_Work required_
Look for the string "inLen" in the data below, and copy each line that holds it.

== Records ==

@[simp] theorem State.complete_mem (c : ErrCode) : (s.complete c).mem = s.mem := rfl
@[simp] theorem State.complete_ckey (c : ErrCode) : (s.complete c).ckey = s.ckey := rfl
@[simp] theorem State.complete_seq (c : ErrCode) : (s.complete c).seq = .idle := rfl
@[simp] theorem State.complete_done (c : ErrCode) : (s.complete c).done = true := rfl
@[simp] theorem State.complete_ovr (c : ErrCode) : (s.complete c).ovr = s.ovr := rfl
@[simp] theorem State.complete_cfgValid (c : ErrCode) : (s.complete c).cfgValid = s.cfgValid := rfl
@[simp] theorem State.complete_rkValid (c : ErrCode) : (s.complete c).rkValid = s.rkValid := rfl
@[simp] theorem State.complete_errcode (c : ErrCode) : (s.complete c).errcode = c := rfl
@[simp] theorem State.complete_cfgMode (c : ErrCode) : (s.complete c).cfgMode = s.cfgMode := rfl
@[simp] theorem State.complete_cfgPad (c : ErrCode) : (s.complete c).cfgPad = s.cfgPad := rfl
@[simp] theorem State.complete_cfgKlen (c : ErrCode) : (s.complete c).cfgKlen = s.cfgKlen := rfl
@[simp] theorem State.complete_ie (c : ErrCode) : (s.complete c).ie = s.ie := rfl
@[simp] theorem State.complete_inLen (c : ErrCode) : (s.complete c).inLen = s.inLen := rfl
@[simp] theorem State.complete_outLen (c : ErrCode) : (s.complete c).outLen = s.outLen := rfl
@[simp] theorem State.complete_ivLen (c : ErrCode) : (s.complete c).ivLen = s.ivLen := rfl
@[simp] theorem State.complete_rkBs (c : ErrCode) : (s.complete c).rkBs = s.rkBs := rfl
@[simp] theorem State.complete_rkNr (c : ErrCode) : (s.complete c).rkNr = s.rkNr := rfl
@[simp] theorem State.complete_inCap (c : ErrCode) : (s.complete c).inCap = s.inCap := rfl
@[simp] theorem State.complete_rst (c : ErrCode) : (s.complete c).rst = s.rst := rfl
@[simp] theorem State.complete_host (c : ErrCode) : (s.complete c).host = s.host := rfl
@[simp] theorem State.complete_resp (c : ErrCode) : (s.complete c).resp = s.resp := rfl
@[simp] theorem State.complete_issues (c : ErrCode) : (s.complete c).issues = s.issues := rfl
@[simp] theorem State.complete_resets (c : ErrCode) : (s.complete c).resets = s.resets := rfl
@[simp] theorem State.complete_busyDraws (c : ErrCode) : (s.complete c).busyDraws = s.busyDraws := rfl
@[simp] theorem State.complete_rngDraws (c : ErrCode) : (s.complete c).rngDraws = s.rngDraws := rfl

@[simp] theorem State.writeStatus_mem (v : Word) : (s.writeStatus v).mem = s.mem := rfl
@[simp] theorem State.writeStatus_ckey (v : Word) : (s.writeStatus v).ckey = s.ckey := rfl
@[simp] theorem State.writeStatus_seq (v : Word) : (s.writeStatus v).seq = s.seq := rfl
@[simp] theorem State.writeStatus_done (v : Word) : (s.writeStatus v).done = (s.done && !v.getLsbD 1) := rfl
@[simp] theorem State.writeStatus_ovr (v : Word) : (s.writeStatus v).ovr = (s.ovr && !v.getLsbD 3) := rfl
@[simp] theorem State.writeStatus_cfgValid (v : Word) : (s.writeStatus v).cfgValid = s.cfgValid := rfl
@[simp] theorem State.writeStatus_rkValid (v : Word) : (s.writeStatus v).rkValid = s.rkValid := rfl
@[simp] theorem State.writeStatus_errcode (v : Word) : (s.writeStatus v).errcode = s.errcode := rfl
@[simp] theorem State.writeStatus_cfgMode (v : Word) : (s.writeStatus v).cfgMode = s.cfgMode := rfl
@[simp] theorem State.writeStatus_cfgPad (v : Word) : (s.writeStatus v).cfgPad = s.cfgPad := rfl
@[simp] theorem State.writeStatus_cfgKlen (v : Word) : (s.writeStatus v).cfgKlen = s.cfgKlen := rfl
@[simp] theorem State.writeStatus_ie (v : Word) : (s.writeStatus v).ie = s.ie := rfl
@[simp] theorem State.writeStatus_inLen (v : Word) : (s.writeStatus v).inLen = s.inLen := rfl
@[simp] theorem State.writeStatus_outLen (v : Word) : (s.writeStatus v).outLen = s.outLen := rfl
@[simp] theorem State.writeStatus_ivLen (v : Word) : (s.writeStatus v).ivLen = s.ivLen := rfl
@[simp] theorem State.writeStatus_rkBs (v : Word) : (s.writeStatus v).rkBs = s.rkBs := rfl
@[simp] theorem State.writeStatus_rkNr (v : Word) : (s.writeStatus v).rkNr = s.rkNr := rfl
@[simp] theorem State.writeStatus_inCap (v : Word) : (s.writeStatus v).inCap = s.inCap := rfl
@[simp] theorem State.writeStatus_rst (v : Word) : (s.writeStatus v).rst = s.rst := rfl
@[simp] theorem State.writeStatus_host (v : Word) : (s.writeStatus v).host = s.host := rfl
@[simp] theorem State.writeStatus_resp (v : Word) : (s.writeStatus v).resp = s.resp := rfl
@[simp] theorem State.writeStatus_issues (v : Word) : (s.writeStatus v).issues = s.issues := rfl
@[simp] theorem State.writeStatus_resets (v : Word) : (s.writeStatus v).resets = s.resets := rfl
@[simp] theorem State.writeStatus_busyDraws (v : Word) : (s.writeStatus v).busyDraws = s.busyDraws := rfl
@[simp] theorem State.writeStatus_rngDraws (v : Word) : (s.writeStatus v).rngDraws = s.rngDraws := rfl

@[simp] theorem State.writeCtrl_mem (v : Word) : (s.writeCtrl v).mem = s.mem := rfl
@[simp] theorem State.writeCtrl_ckey (v : Word) : (s.writeCtrl v).ckey = s.ckey := rfl
@[simp] theorem State.writeCtrl_seq (v : Word) : (s.writeCtrl v).seq = s.seq := rfl
@[simp] theorem State.writeCtrl_done (v : Word) : (s.writeCtrl v).done = s.done := rfl
@[simp] theorem State.writeCtrl_ovr (v : Word) : (s.writeCtrl v).ovr = s.ovr := rfl
@[simp] theorem State.writeCtrl_cfgValid (v : Word) : (s.writeCtrl v).cfgValid = s.cfgValid := rfl
@[simp] theorem State.writeCtrl_rkValid (v : Word) : (s.writeCtrl v).rkValid = s.rkValid := rfl
@[simp] theorem State.writeCtrl_errcode (v : Word) : (s.writeCtrl v).errcode = s.errcode := rfl
@[simp] theorem State.writeCtrl_cfgMode (v : Word) : (s.writeCtrl v).cfgMode = s.cfgMode := rfl
@[simp] theorem State.writeCtrl_cfgPad (v : Word) : (s.writeCtrl v).cfgPad = s.cfgPad := rfl
@[simp] theorem State.writeCtrl_cfgKlen (v : Word) : (s.writeCtrl v).cfgKlen = s.cfgKlen := rfl
@[simp] theorem State.writeCtrl_ie (v : Word) : (s.writeCtrl v).ie = v.getLsbD 0 := rfl
@[simp] theorem State.writeCtrl_inLen (v : Word) : (s.writeCtrl v).inLen = s.inLen := rfl
@[simp] theorem State.writeCtrl_outLen (v : Word) : (s.writeCtrl v).outLen = s.outLen := rfl
@[simp] theorem State.writeCtrl_ivLen (v : Word) : (s.writeCtrl v).ivLen = s.ivLen := rfl
@[simp] theorem State.writeCtrl_rkBs (v : Word) : (s.writeCtrl v).rkBs = s.rkBs := rfl
@[simp] theorem State.writeCtrl_rkNr (v : Word) : (s.writeCtrl v).rkNr = s.rkNr := rfl
@[simp] theorem State.writeCtrl_inCap (v : Word) : (s.writeCtrl v).inCap = s.inCap := rfl
@[simp] theorem State.writeCtrl_rst (v : Word) : (s.writeCtrl v).rst = s.rst := rfl
@[simp] theorem State.writeCtrl_host (v : Word) : (s.writeCtrl v).host = s.host := rfl
@[simp] theorem State.writeCtrl_resp (v : Word) : (s.writeCtrl v).resp = s.resp := rfl
@[simp] theorem State.writeCtrl_issues (v : Word) : (s.writeCtrl v).issues = s.issues := rfl
@[simp] theorem State.writeCtrl_resets (v : Word) : (s.writeCtrl v).resets = s.resets := rfl
@[simp] theorem State.writeCtrl_busyDraws (v : Word) : (s.writeCtrl v).busyDraws = s.busyDraws := rfl
@[simp] theorem State.writeCtrl_rngDraws (v : Word) : (s.writeCtrl v).rngDraws = s.rngDraws := rfl

@[simp] theorem State.setOvr_mem : (s.setOvr).mem = s.mem := rfl
@[simp] theorem State.setOvr_ckey : (s.setOvr).ckey = s.ckey := rfl
@[simp] theorem State.setOvr_seq : (s.setOvr).seq = s.seq := rfl
@[simp] theorem State.setOvr_done : (s.setOvr).done = s.done := rfl
@[simp] theorem State.setOvr_ovr : (s.setOvr).ovr = true := rfl
@[simp] theorem State.setOvr_cfgValid : (s.setOvr).cfgValid = s.cfgValid := rfl
@[simp] theorem State.setOvr_rkValid : (s.setOvr).rkValid = s.rkValid := rfl
@[simp] theorem State.setOvr_errcode : (s.setOvr).errcode = s.errcode := rfl
@[simp] theorem State.setOvr_cfgMode : (s.setOvr).cfgMode = s.cfgMode := rfl
@[simp] theorem State.setOvr_cfgPad : (s.setOvr).cfgPad = s.cfgPad := rfl
@[simp] theorem State.setOvr_cfgKlen : (s.setOvr).cfgKlen = s.cfgKlen := rfl
@[simp] theorem State.setOvr_ie : (s.setOvr).ie = s.ie := rfl
@[simp] theorem State.setOvr_inLen : (s.setOvr).inLen = s.inLen := rfl
@[simp] theorem State.setOvr_outLen : (s.setOvr).outLen = s.outLen := rfl
@[simp] theorem State.setOvr_ivLen : (s.setOvr).ivLen = s.ivLen := rfl
@[simp] theorem State.setOvr_rkBs : (s.setOvr).rkBs = s.rkBs := rfl
@[simp] theorem State.setOvr_rkNr : (s.setOvr).rkNr = s.rkNr := rfl
@[simp] theorem State.setOvr_inCap : (s.setOvr).inCap = s.inCap := rfl
@[simp] theorem State.setOvr_rst : (s.setOvr).rst = s.rst := rfl
@[simp] theorem State.setOvr_host : (s.setOvr).host = s.host := rfl
@[simp] theorem State.setOvr_resp : (s.setOvr).resp = s.resp := rfl
@[simp] theorem State.setOvr_issues : (s.setOvr).issues = s.issues := rfl
@[simp] theorem State.setOvr_resets : (s.setOvr).resets = s.resets := rfl
@[simp] theorem State.setOvr_busyDraws : (s.setOvr).busyDraws = s.busyDraws := rfl
@[simp] theorem State.setOvr_rngDraws : (s.setOvr).rngDraws = s.rngDraws := rfl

===

_Response_
@[simp] theorem State.complete_inLen (c : ErrCode) : (s.complete c).inLen = s.inLen := rfl
@[simp] theorem State.writeStatus_inLen (v : Word) : (s.writeStatus v).inLen = s.inLen := rfl
@[simp] theorem State.writeCtrl_inLen (v : Word) : (s.writeCtrl v).inLen = s.inLen := rfl
@[simp] theorem State.setOvr_inLen : (s.setOvr).inLen = s.inLen := rfl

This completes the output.